А  Б  В  Г  Д  Е  Ж  З  И  Й  К  Л  М  Н  О  П  Р  С  Т  У  Ф  Х  Ц  Ч  Ш  Щ  Э  Ю  Я  AZ

 


– Госпожа Моосгабр, – взорвалась привратница смехом, – в это и вправду невозможно поверить. Ни Везр вас не узнает. Ни студенты вас не узнают. Вы похожи на артистку или на купчиху с Канарских островов. Весь «Риц» глаза сломает, как вас увидит. – И она, еще сильнее сжав халат у горла, снова засмеялась. – Госпожа Моосгабр, – смеялась она, – вы похожи на жену камердинера или генерала. Или же – на жену министра. Знаете что? Раз вам все так к лицу, оставьте пока у себя эти бусы, подвески, перчатки и шляпу тоже оставьте. И возьмите себе помаду, румяна, и пудру, и карандаш для бровей, у меня всего этого вдосталь.
И пока изумленная госпожа Моосгабр собирала румяна и пудру, голова у нее кружилась и захватывало дыхание, а привратница смеялась и говорила:
– Зайцев… вам их на неделю хватит, деньги пригодятся Бог знает на что, но сейчас вы идете в «Риц». Омары, устрицы и миноги. Хитоны – это моллюски, к ним подают водоросли. А знаете, что такое медуза? А что такое осьминог, знаете? А что такое салат из черепахи?
– Я поеду на такси, – уходя сказала госпожа Моосгабр, – сроду так не ездила. На мою свадьбу мы ехали подземкой. А шляпы у меня и на свадьбе не было, вспоминаю только, что когда-то на голове у меня был какой-то кружок. А госпоже Кнорринг скажу то, что я успела выяснить: госпожа Айхен – порядочная вдова и Охрана должна пока оставить ей сына.

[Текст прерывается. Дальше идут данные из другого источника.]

/-- The law of the banks (R156): no operation in progress and no held erase writes or erases the active bank. With it
stand what keeps it: a program has no erase held beside it, what the job and the buffer will write lies inside the
standby bank or the settings image, and a cold start has nothing but reads and the reset operation at the flash. -/
def ActiveBankLaw (s : State) : Prop :=
  (∀ o, s.port.op = some o → o.writesBank s.deny.selector = false)
  ∧ (∀ h, s.port.held = some h → bankHasSector s.deny.selector h.sector = false)
  ∧ (∀ o, s.port.op = some o → o.isProgram = true → s.port.held = none)
  ∧ (∀ j, s.port.job = some j → j.inRange = true)
  ∧ (∀ b, s.deny.buffer = some b → b.inRange = true)
  ∧ s.deny.overflowUsed ≤ 1023
  ∧ (∀ stage, s.keep.run = .coldStart stage →
      s.port.held = none ∧ ∀ o, s.port.op = some o → ∀ k, o.writesBank k = false)

end Sys2Proof.Machine
end

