-- ==== Sys2Proof/Certificates/Slice0/Obligations.lean ====
section
/-!
DEFINITION. The statements for the provers. Each is about the model's step, the meaning of a command, or one shared
operation; the laws of every state are those of Safety.lean.
-/
open Sys2Proof Sys2Proof.Machine

/-! ## The step, the reset and the laws -/

/-- A step takes the command at the front of the queue, with the queue's rest standing. -/
def Obligations.StepTakesTheFrontCommand : Prop :=
  ∀ (c : Instr) (rest : List Instr) (s : State), step (s.withPending (c :: rest)) = exec c (s.withPending rest)

/-- The model's choice (logs 2, 4, 13, 14, 34): on an empty queue a step is one millisecond. The time base rises by one
(R88); the phase rises within 0 to 999 while the calendar is set and not at its last second, and where it returns to 0 a
calendar second is due (R84, R85; log 4). The running part's log then takes the REFUSAL records asked for (log 34), and a
warm restart takes its next step (log 14). In a cold start the time base stands and the wait for the flash counts (log
13). -/
def Obligations.EmptyQueueStepIsOneMillisecond : Prop :=
  ∀ s : State, s.pending = [] →
    (s.now + 1 < 2 ^ 48 →
      ∀ u : State,
        ((∃ d, s.clock.calendar = some d ∧ d ≠ { day := 65535, second := 86399 } ∧ s.clock.phase < 999
            ∧ u = s.withClock { timeBase := s.now + 1, calendar := some d, phase := s.clock.phase + 1,
                                secondsDue := s.clock.secondsDue })
          ∨ (∃ d, s.clock.calendar = some d ∧ d ≠ { day := 65535, second := 86399 } ∧ 999 ≤ s.clock.phase
            ∧ u = s.withClock { timeBase := s.now + 1, calendar := some d, phase := 0,
                                secondsDue := s.clock.secondsDue + 1 })
          ∨ (s.clock.calendar = some { day := 65535, second := 86399 }
            ∧ u = s.withClock { timeBase := s.now + 1, calendar := some { day := 65535, second := 86399 }, phase := 0,
                                secondsDue := s.clock.secondsDue })
          ∨ (s.clock.calendar = none
            ∧ u = s.withClock { timeBase := s.now + 1, calendar := none, phase := 0, secondsDue := 0 })) →
        (s.keep.run = .running → step s = .next (u.askedThen []) ∧ (s.asked = [] → step s = .next u))
        ∧ (∀ r, s.keep.run = .held r → step s = .next u)
        ∧ ∀ stage, s.keep.run = .warmRestart stage → step s = .next (u.warmStep stage))
    ∧ (∀ waited, s.keep.run = .coldStart (.flashReset waited) →
      step s = .next (s.withKeep { s.keep with run := .coldStart (.flashReset (waited + 1)) }))
    ∧ (∀ stage, s.keep.run = .coldStart stage → (∀ waited, stage ≠ .flashReset waited) → step s = .next s)

/-- Every command, in every state, gives a next state, and none changes the queue: a command that a block refuses changes
nothing, and the part goes on (00_scope.md); a command of a link that cannot reach the part as it stands leaves it (log
25), and events are taken one at a time (log 1). -/
def Obligations.EveryCommandGivesANextState : Prop :=
  ∀ (c : Instr) (s : State), ∃ t, exec c s = .next t ∧ t.pending = s.pending

/-- What the spec gives the blocks after a power-on with no valid settings image and no valid bank header (the
choice of that flash is log 6): clock, reset cause, lanes, berths, fare table, recent-tap table, deny list unit, port,
log, station port. -/
def Obligations.ResetLeavesThePowerOnValues : Prop :=
  State.reset.clock = { timeBase := 0, calendar := none, phase := 0, secondsDue := 0 }
  ∧ State.reset.keep.resetCause = .powerOn ∧ State.reset.keep.mark = .unmarked ∧ State.reset.keep.latch = false
  ∧ (∀ l, (State.reset.lane l).role = .off
      ∧ (State.reset.lane l).settings
          = { verdictDeadline := 300, writeTimeout := 2000, passageTimeout := 10, debounce := 20, homeLine := 0 }
      ∧ (State.reset.lane l).ctx = .free ∧ (State.reset.lane l).entries = []
      ∧ (State.reset.lane l).takeDeadline = none ∧ (State.reset.lane l).takeHeld = false
      ∧ (State.reset.lane l).stats
          = { taps := 0, committed := 0, refused := 0, voided := 0, tailgates := 0, offersDropped := 0,
              deadlineDecisions := 0, tapsSuperseded := 0, badFrames := 0 }
      ∧ (State.reset.lane l).cond.level = .clear ∧ (State.reset.lane l).cond.blocked = false)
  ∧ (∀ b, State.reset.call b = none ∧ (State.reset.berth b).plan = none)
  ∧ (∀ page index, page ≤ 15 → index ≤ 31 → fareAt State.reset.fare page index = .empty)
  ∧ State.reset.taps = []
  ∧ State.reset.deny.noList = true ∧ State.reset.deny.generation = 0
  ∧ State.reset.deny.activeFilter = BitVec.allOnes 4096 ∧ State.reset.deny.standbyFilter = 0
  ∧ State.reset.deny.standby = .stale ∧ State.reset.deny.buffer = none ∧ State.reset.deny.queue = []
  ∧ State.reset.port.op = none ∧ State.reset.port.held = none ∧ State.reset.port.job = none
  ∧ State.reset.port.due = none ∧ State.reset.port.streak = 0 ∧ State.reset.port.store = .idle ∧ State.reset.port.source = .defaults
  ∧ State.reset.log = { records := [], reserve := 0, nextSeq := 0 } ∧ State.reset.asked = []
  ∧ State.reset.station.pendingReply = none
  ∧ State.reset.station.causes
      = { berthEvent := false, laneFault := false, listDone := false, settingsDone := false, restarted := true }
  ∧ State.reset.station.landing
      = { landingId := 1, passback := 60, failPolicy := .opened, logRefusals := false, watermark := 768,
          closingGrace := 20 }
  ∧ State.reset.station.stats
      = { unlogged := 0, lookupsStarted := 0, pageReReads := 0, unreadablePages := 0, eraseSuspends := 0,
          strayPassages := 0 }
  ∧ State.reset.attention = true ∧ State.reset.pending = []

Госпожа Моосгабр в шляпе с длинными разноцветными перьями, с красно-белыми напудренными щеками, с накрашенными губами и бровями, с ниткой бамбуковых шаров, с подвесками на проволочках, держа в белых перчатках румяна и пудру, вбежала в кухню, словно в трансе. Она приготовилась к общему изумлению. К изумлению, которое они, возможно, скроют, а возможно, и выразят. Особенно Набуле: в своем кричаще-зеленом плаще с черным воротником она, возможно, завизжит, схватится за живот и начнет извиваться и крутиться. Везр, возможно, сожмет кулаки, и его широкая грудь, возможно, затрясется, а чужой человек – черный пес, возможно, поднимет уголки губ и будет смеяться легко, но долго. Все это вполне может случиться. Но разве это имеет значение? Важно лишь то, что ей, госпоже Моосгабр, ее сын Везр впервые в жизни что-то дал и куда-то пригласил, важно и то, что ее, возможно, увидят студенты… Но когда госпожа Моосгабр вбежала в кухню, там не было ни души. Дверь в комнату была настежь – может, они там? Может, ждут, пока она вернется? Госпожа Моосгабр вбежала в комнату, но увидела, что и там их нет. И в комнате не было ни души. Она быстро вернулась в кухню, машинально положила на стол румяна и пудру и только сейчас заметила, что со стола исчезли деньги, с буфета – зонтик, а с матового окна – зайцы. И вещей этих не было, и квартира была пуста.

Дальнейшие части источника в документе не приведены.